Organisational data from Magu’s first year of operation also shows that, in May 2024, 41 out of 46 babies remained in parental care or returned following a period of separation, with this declining slightly to 38 of the 46 children as of September 2025. It is important to understand that this is a snapshot of impact at particular periods in time, and that this may change further over time, as the support needs for each family changes. This means that as of September 2025, the separation rate is approximately 17%, a significant reduction from the typical pre-Magu separation rate of 33%. If the current CLA status of this cohort were to remain stable over the longer term, with those not currently requiring CLA services remaining in this position until the age of 18, the total cost avoided (net of the cost of Magu) would be approximately £1.3 million. Analysis could be repeated for this cohort at different time periods to determine the longevity of the investment.

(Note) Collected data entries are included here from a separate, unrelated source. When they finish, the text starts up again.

theorem packBit_eq (b : Bool) (s : State) :
    packBit b s =
      if s.pkNb.toNat < 7 then .ok { s with pkAcc := shiftIn s.pkAcc b, pkNb := s.pkNb + 1 }
      else if s.payLen.toNat < payLimit s.cfg.payCap then .ok (completeByte (shiftIn s.pkAcc b) s)
      else .error ⟨.capPay, s.payLen.toNat, s.curch⟩ := by
  have hnb := s.pkNb.isLt
  rw [packBit, packAppendByte_eq]
  by_cases hfull : s.pkNb.toNat + 1 = 8
  · rw [if_pos hfull, if_neg (show ¬ s.pkNb.toNat < 7 by omega)]
    by_cases hroom : s.payLen.toNat < payLimit s.cfg.payCap
    · rw [if_pos hroom, if_pos hroom]; rfl
    · rw [if_neg hroom, if_neg hroom]
  · rw [if_neg hfull, if_pos (show s.pkNb.toNat < 7 by omega)]; rfl

theorem packFin_eq (s : State) :
    packFin s =
      if s.pkNb = 0 then .ok s
      else if s.payLen.toNat < payLimit s.cfg.payCap then .ok (completeByte (s.pkAcc <<< (8 - s.pkNb.toNat)) s)
      else .error ⟨.capPay, s.payLen.toNat, s.curch⟩ := by
  rw [packFin, packAppendByte_eq]
  by_cases hroom : s.payLen.toNat < payLimit s.cfg.payCap
  · rw [if_pos hroom, if_pos hroom]; rfl
  · rw [if_neg hroom, if_neg hroom]

/-- With no bits pending there is no last byte to complete (rule R163). -/
theorem packFin_idle {s : State} (h : s.pkNb = 0) : packFin s = .ok s := by
  rw [packFin_eq, if_pos h]

theorem packFin_pads {s : State} (hnb : s.pkNb ≠ 0) (hroom : s.payLen.toNat < payLimit s.cfg.payCap) :
    packFin s = .ok (completeByte (s.pkAcc <<< (8 - s.pkNb.toNat)) s) := by
  rw [packFin_eq, if_neg hnb, if_pos hroom]

theorem packFin_full {s : State} (hnb : s.pkNb ≠ 0) (h : payLimit s.cfg.payCap ≤ s.payLen.toNat) :
    packFin s = .error ⟨.capPay, s.payLen.toNat, s.curch⟩ := by
  rw [packFin_eq, if_neg hnb, if_neg (Nat.not_lt.2 h)]

theorem pkNb_eq_zero_iff {nb : BitVec 3} : nb = 0 ↔ nb.toNat = 0 := by simp [BitVec.toNat_eq]

/-! ## What a stage of the packer appends -/

theorem Memory.readBytes_succ (m : Memory) (a n : Nat) : m.readBytes a (n + 1) = m.readBytes a n ++ [m.read (a + n)] := by
  simp [Memory.readBytes, List.range_succ]

/-- The bits in the accumulator (rule R160). -/
def pendingBits (s : State) : List Bool := codeBits s.pkAcc.toNat s.pkNb.toNat

theorem streamBits_eq (s : State) : streamBits s = payloadBits s ++ pendingBits s := rfl

@[simp] theorem payloadBits_length (s : State) : (payloadBits s).length = 8 * s.payLen.toNat := by
  rw [payloadBits, length_flatMap_byteBits, Memory.readBytes_length]

theorem streamBits_length (s : State) : (streamBits s).length = 8 * s.payLen.toNat + s.pkNb.toNat := by
  rw [streamBits_eq, List.length_append, payloadBits_length, pendingBits, codeBits_length]

/-- `t` is `s` with `bits` appended to the stream: only `PK` and `PAY` differ, and no payload byte outside the completed ones. -/
structure Appends (bits : List Bool) (s t : State) : Prop where
  stream : streamBits t = streamBits s ++ bits
  outside : ∀ a, a < s.payLen.toNat ∨ t.payLen.toNat ≤ a → t.pay.read a = s.pay.read a
  emptied : (s.pkNb = 0 → s.pkAcc = 0) → t.pkNb = 0 → t.pkAcc = 0
  frame : t = { s with pay := t.pay, payLen := t.payLen, pkAcc := t.pkAcc, pkNb := t.pkNb }

namespace Appends
variable {b : Bool} {bits more : List Bool} {s t u : State}

theorem cfg (h : Appends bits s t) : t.cfg = s.cfg := (congrArg State.cfg h.frame :)

theorem curch (h : Appends bits s t) : t.curch = s.curch := (congrArg State.curch h.frame :)

theorem tbl (h : Appends bits s t) : t.tbl = s.tbl := (congrArg State.tbl h.frame :)

theorem total (h : Appends bits s t) :
    8 * t.payLen.toNat + t.pkNb.toNat = 8 * s.payLen.toNat + s.pkNb.toNat + bits.length := by
  rw [← streamBits_length, h.stream, List.length_append, streamBits_length]

theorem payLen_eq (h : Appends bits s t) : t.payLen.toNat = s.payLen.toNat + (s.pkNb.toNat + bits.length) / 8 := by
  have := h.total
  have := t.pkNb.isLt
  omega

theorem pkNb_eq (h : Appends bits s t) : t.pkNb.toNat = (s.pkNb.toNat + bits.length) % 8 := by
  have := h.total
  have := t.pkNb.isLt
  omega

theorem refl (s : State) : Appends [] s s :=
  ⟨(List.append_nil _).symm, fun _ _ => rfl, id, rfl⟩

theorem trans (h : Appends bits s t) (h' : Appends more t u) : Appends (bits ++ more) s u where
  stream := by rw [h'.stream, h.stream, List.append_assoc]
  outside a ha := by
    have := h.payLen_eq
    have := h'.payLen_eq
    rw [h'.outside a (by omega), h.outside a (by omega)]
  emptied := h'.emptied ∘ h.emptied
  frame := h'.frame.trans (by rw [h.frame])

/-- One more bit in an accumulator that it does not fill. -/
theorem shift (hnb : s.pkNb.toNat < 7) (b : Bool) :
    Appends [b] s { s with pkAcc := shiftIn s.pkAcc b, pkNb := s.pkNb + 1 } := by
  have hnext : (s.pkNb + 1).toNat = s.pkNb.toNat + 1 := by
    rw [BitVec.toNat_add, show (1 : BitVec 3).toNat = 1 from rfl]; omega
  refine ⟨?_, fun _ _ => rfl, fun _ h0 => ?_, rfl⟩
  · have hbits : codeBits (shiftIn s.pkAcc b).toNat (s.pkNb + 1).toNat = pendingBits s ++ [b] := by
      rw [hnext, codeBits_shiftIn _ _ (by omega), pendingBits]
    rw [streamBits_eq, streamBits_eq, List.append_assoc, ← hbits]
    rfl
  · have h0 : (s.pkNb + 1).toNat = 0 := congrArg BitVec.toNat h0
    omega

/-- A completed byte whose first bits are those of the accumulator. -/
theorem byte (hroom : s.payLen.toNat < payLimit s.cfg.payCap) {B : Byte} (hB : byteBits B = pendingBits s ++ bits) :
    Appends bits s (completeByte B s) := by
  have hlen : (s.payLen + 1).toNat = s.payLen.toNat + 1 := by
    have := (le_payLimit_iff.1 hroom).2
    rw [BitVec.toNat_add, show (1 : BitVec 64).toNat = 1 from rfl]; omega
  refine ⟨?_, fun a ha => ?_, fun _ _ => rfl, rfl⟩
  · have hsame : (s.pay.write s.payLen.toNat B).readBytes 0 s.payLen.toNat = s.pay.readBytes 0 s.payLen.toNat :=
      Memory.readBytes_congr fun x _ hx => s.pay.read_write_other B (by omega)
    have hpay : payloadBits (completeByte B s) = payloadBits s ++ byteBits B := by
      simp only [payloadBits, completeByte, hlen, Memory.readBytes_succ, hsame, Nat.zero_add, Memory.read_write_same,
        List.flatMap_append, List.flatMap_singleton]
    have hnone : pendingBits (completeByte B s) = [] := rfl
    rw [streamBits_eq, hpay, hnone, hB, streamBits_eq, List.append_nil, List.append_assoc]
  · refine s.pay.read_write_other B ?_
    have : (completeByte B s).payLen.toNat = s.payLen.toNat + 1 := hlen
    omega

theorem packBit (h : packBit b s = .ok t) : Appends [b] s t := by
  rw [packBit_eq] at h
  split at h
  · next hnb => exact Except.ok.inj h ▸ shift hnb b
  · next hnb =>
    split at h
    · next hroom =>
      have h7 : s.pkNb.toNat = 7 := by have := s.pkNb.isLt; omega
      refine Except.ok.inj h ▸ byte hroom ?_
      rw [byteBits_eq_codeBits, codeBits_shiftIn _ _ (by omega), pendingBits, h7]
    · cases h

theorem packBits (h : packBits bits s = .ok t) : Appends bits s t := by
  induction bits generalizing s with
  | nil => exact Except.ok.inj h ▸ refl s
  | cons b bits ih =>
    rw [packBits_cons] at h
    cases hb : Machine.packBit b s with
    | error e => rw [hb] at h; cases h
    | ok u => rw [hb] at h; exact (packBit hb).trans (ih h)

theorem packFin (h : packFin s = .ok t) : Appends (List.replicate ((8 - s.pkNb.toNat) % 8) false) s t := by
  have hlt := s.pkNb.isLt
  by_cases h0 : s.pkNb = 0
  · rw [packFin_idle h0] at h
    rw [h0]
    exact Except.ok.inj h ▸ refl s
  · have hpos := mt pkNb_eq_zero_iff.2 h0
    by_cases hroom : s.payLen.toNat < payLimit s.cfg.payCap
    · rw [packFin_pads h0 hroom] at h
      refine Except.ok.inj h ▸ byte hroom ?_
      rw [byteBits_eq_codeBits, codeBits_pad _ (by omega), Nat.mod_eq_of_lt (by omega), pendingBits]
    · rw [packFin_full h0 (Nat.le_of_not_lt hroom)] at h
      cases h

end Appends

/-! ## When a stage has room -/

/-- The next bit completes no byte or there is room for that byte. -/
theorem packBit_fits {s : State} (h : s.pkNb.toNat < 7 ∨ s.payLen.toNat < payLimit s.cfg.payCap) (b : Bool) :
    ∃ t, packBit b s = .ok t := by
  rw [packBit_eq]
  split
  · exact ⟨_, rfl⟩
  · next hnb => exact ⟨_, if_pos (h.resolve_left hnb)⟩

theorem packBit_full {s : State} (hnb : s.pkNb.toNat = 7) (h : payLimit s.cfg.payCap ≤ s.payLen.toNat) (b : Bool) :
    packBit b s = .error ⟨.capPay, s.payLen.toNat, s.curch⟩ := by
  rw [packBit_eq, if_neg (by omega), if_neg (by omega)]

/-- Bits are packed when they complete no byte or there is room for the bytes they complete. -/
theorem packBits_fits {bits : List Bool} {s : State}
    (h : (s.pkNb.toNat + bits.length) / 8 = 0 ∨
      s.payLen.toNat + (s.pkNb.toNat + bits.length) / 8 ≤ payLimit s.cfg.payCap) :
    ∃ t, packBits bits s = .ok t ∧ Appends bits s t := by
  suffices hok : ∃ t, packBits bits s = .ok t by
    obtain ⟨t, ht⟩ := hok
    exact ⟨t, ht, .packBits ht⟩
  induction bits generalizing s with
  | nil => exact ⟨s, rfl⟩
  | cons b bits ih =>
    rw [List.length_cons] at h
    obtain ⟨u, hu⟩ := packBit_fits (s := s) (by omega) b
    have happ := Appends.packBit hu
    have htotal := happ.total
    have hnb := u.pkNb.isLt
    rw [List.length_singleton] at htotal
    rw [packBits_cons, hu]
    refine ih ?_
    rw [happ.cfg]
    omega

/-- Bits that complete a byte for which there is no room raise at the first such byte (rule R162). -/
theorem packBits_full {bits : List Bool} {s : State} (hpos : (s.pkNb.toNat + bits.length) / 8 ≠ 0)
    (h : payLimit s.cfg.payCap < s.payLen.toNat + (s.pkNb.toNat + bits.length) / 8) :
    packBits bits s = .error ⟨.capPay, max s.payLen.toNat (payLimit s.cfg.payCap), s.curch⟩ := by
  have hlt := s.pkNb.isLt
  induction bits generalizing s with
  | nil => simp only [List.length_nil] at hpos; omega
  | cons b bits ih =>
    rw [List.length_cons] at hpos h
    rw [packBits_cons]
    by_cases hfull : s.pkNb.toNat = 7 ∧ payLimit s.cfg.payCap ≤ s.payLen.toNat
    · rw [packBit_full hfull.1 hfull.2, Nat.max_eq_left hfull.2]
      rfl
    · obtain ⟨u, hu⟩ := packBit_fits (s := s) (by omega) b
      have happ := Appends.packBit hu
      have htotal := happ.total
      have hnb := u.pkNb.isLt
      rw [List.length_singleton] at htotal
      have hmax : max u.payLen.toNat (payLimit s.cfg.payCap) = max s.payLen.toNat (payLimit s.cfg.payCap) := by omega
      rw [hu, ok_bind, ih (by omega) (by rw [happ.cfg]; omega) hnb, happ.cfg, happ.curch, hmax]

/-- `PackFin()` completes when no bit is pending or there is room for the last byte. -/
theorem packFin_fits {s : State} (h : s.pkNb = 0 ∨ s.payLen.toNat < payLimit s.cfg.payCap) : ∃ t, packFin s = .ok t := by
  by_cases h0 : s.pkNb = 0
  · exact ⟨s, packFin_idle h0⟩
  · exact ⟨_, packFin_pads h0 (h.resolve_left h0)⟩

/-! ## Symbols -/

theorem putSymbol_unused {v : Byte} {s : State} (h : s.tbl.len[v.toNat] = 0) :
    putSymbol v s = .error ⟨.noCode, v.toNat, s.curch⟩ := by
  rw [putSymbol, if_pos h, State.failure]

theorem putSymbol_used {v : Byte} {s : State} (h : s.tbl.len[v.toNat] ≠ 0) :
    putSymbol v s = packBits (symbolBits s.tbl v) s := by
  rw [putSymbol, if_neg h, packPut, symbolBits_eq_codeBits]

theorem packBits_append (bits more : List Bool) (s : State) :
    packBits (bits ++ more) s = packBits bits s >>= packBits more := by
  induction bits generalizing s with
  | nil => rfl
  | cons b bits ih =>
    rw [List.cons_append, packBits_cons, packBits_cons]
    cases packBit b s with
    | error e => rfl
    | ok t => exact ih t

/-- Symbols that all have a code are packed as the concatenation of their codes (rule R106). -/
theorem putSymbols_used {vs : List Byte} {s : State} (h : ∀ v ∈ vs, s.tbl.len[v.toNat] ≠ 0) :
    putSymbols vs s = packBits (vs.flatMap (symbolBits s.tbl)) s := by
  induction vs generalizing s with
  | nil => rfl
  | cons v vs ih =>
    rw [List.forall_mem_cons] at h
    rw [putSymbols_cons, putSymbol_used h.1, List.flatMap_cons, packBits_append]
    cases hb : packBits (symbolBits s.tbl v) s with
    | error e => rfl
    | ok t =>
      have htbl := (Appends.packBits hb).tbl
      rw [ok_bind, ok_bind, ih (by rw [htbl]; exact h.2), htbl]

theorem putSymbols_append (vs ws : List Byte) (s : State) :
    putSymbols (vs ++ ws) s = putSymbols vs s >>= putSymbols ws := by
  induction vs generalizing s with
  | nil => rfl
  | cons v vs ih =>
    rw [List.cons_append, putSymbols_cons, putSymbols_cons]
    cases putSymbol v s with
    | error e => rfl
    | ok t => exact ih t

However, the existing data infrastructure means that it is difficult to evidence the ongoing impact of Magu. Data on the outcomes of cases are held by statutory services rather than Magu, and there is no mechanism within the datasets to identify the outcomes for children and families supported by Magu without relying on professional knowledge of individual cases, which is laborious. Other outcomes, which can be measured through lived experience testimonies, for example, will need to prioritised, as it is not feasible to routinely measure them all. The service should work with other departments within the Council (including Finance and ICT), stakeholders, and service users to determine what factors are most important in judging the effectiveness of Magu, how this could be measured and the data routinely gathered without placing additional burden on practitioners.

Recommendations

  1. Explore opportunities to develop the new management information system MOSAIC utilising the financial functionality of the system to allow for the incorporation of Magu data within the wider Children’s Services data infrastructure to facilitate routine reporting of outcomes that can be linked to the cost of provision.
  2. Secure expertise and capacity to effectively manage the collection and reporting of Magu data centrally to mitigate the need for the frontline delivery team to undertake laborious manual data collection.
  3. Collaborate with stakeholders, service users and other service areas to consider the outcome measures identified from other similar services and prioritise those that could be collected routinely by Magu.
  4. Use the populated the CIPFA spreadsheet to code preventative spend against relevant budget lines to monitor the level of investment over time, alongside known outcomes for families receiving Magu interventions.
  5. Track outcomes of Magu cases over a period of several years to determine the long-term financial impact of investment in preventing parent-baby separation.
  6. Consider the options to reallocate core funding at the primary and secondary prevention stages to mitigate the potential risk to upstream interventions should grant funding be reduced or cease.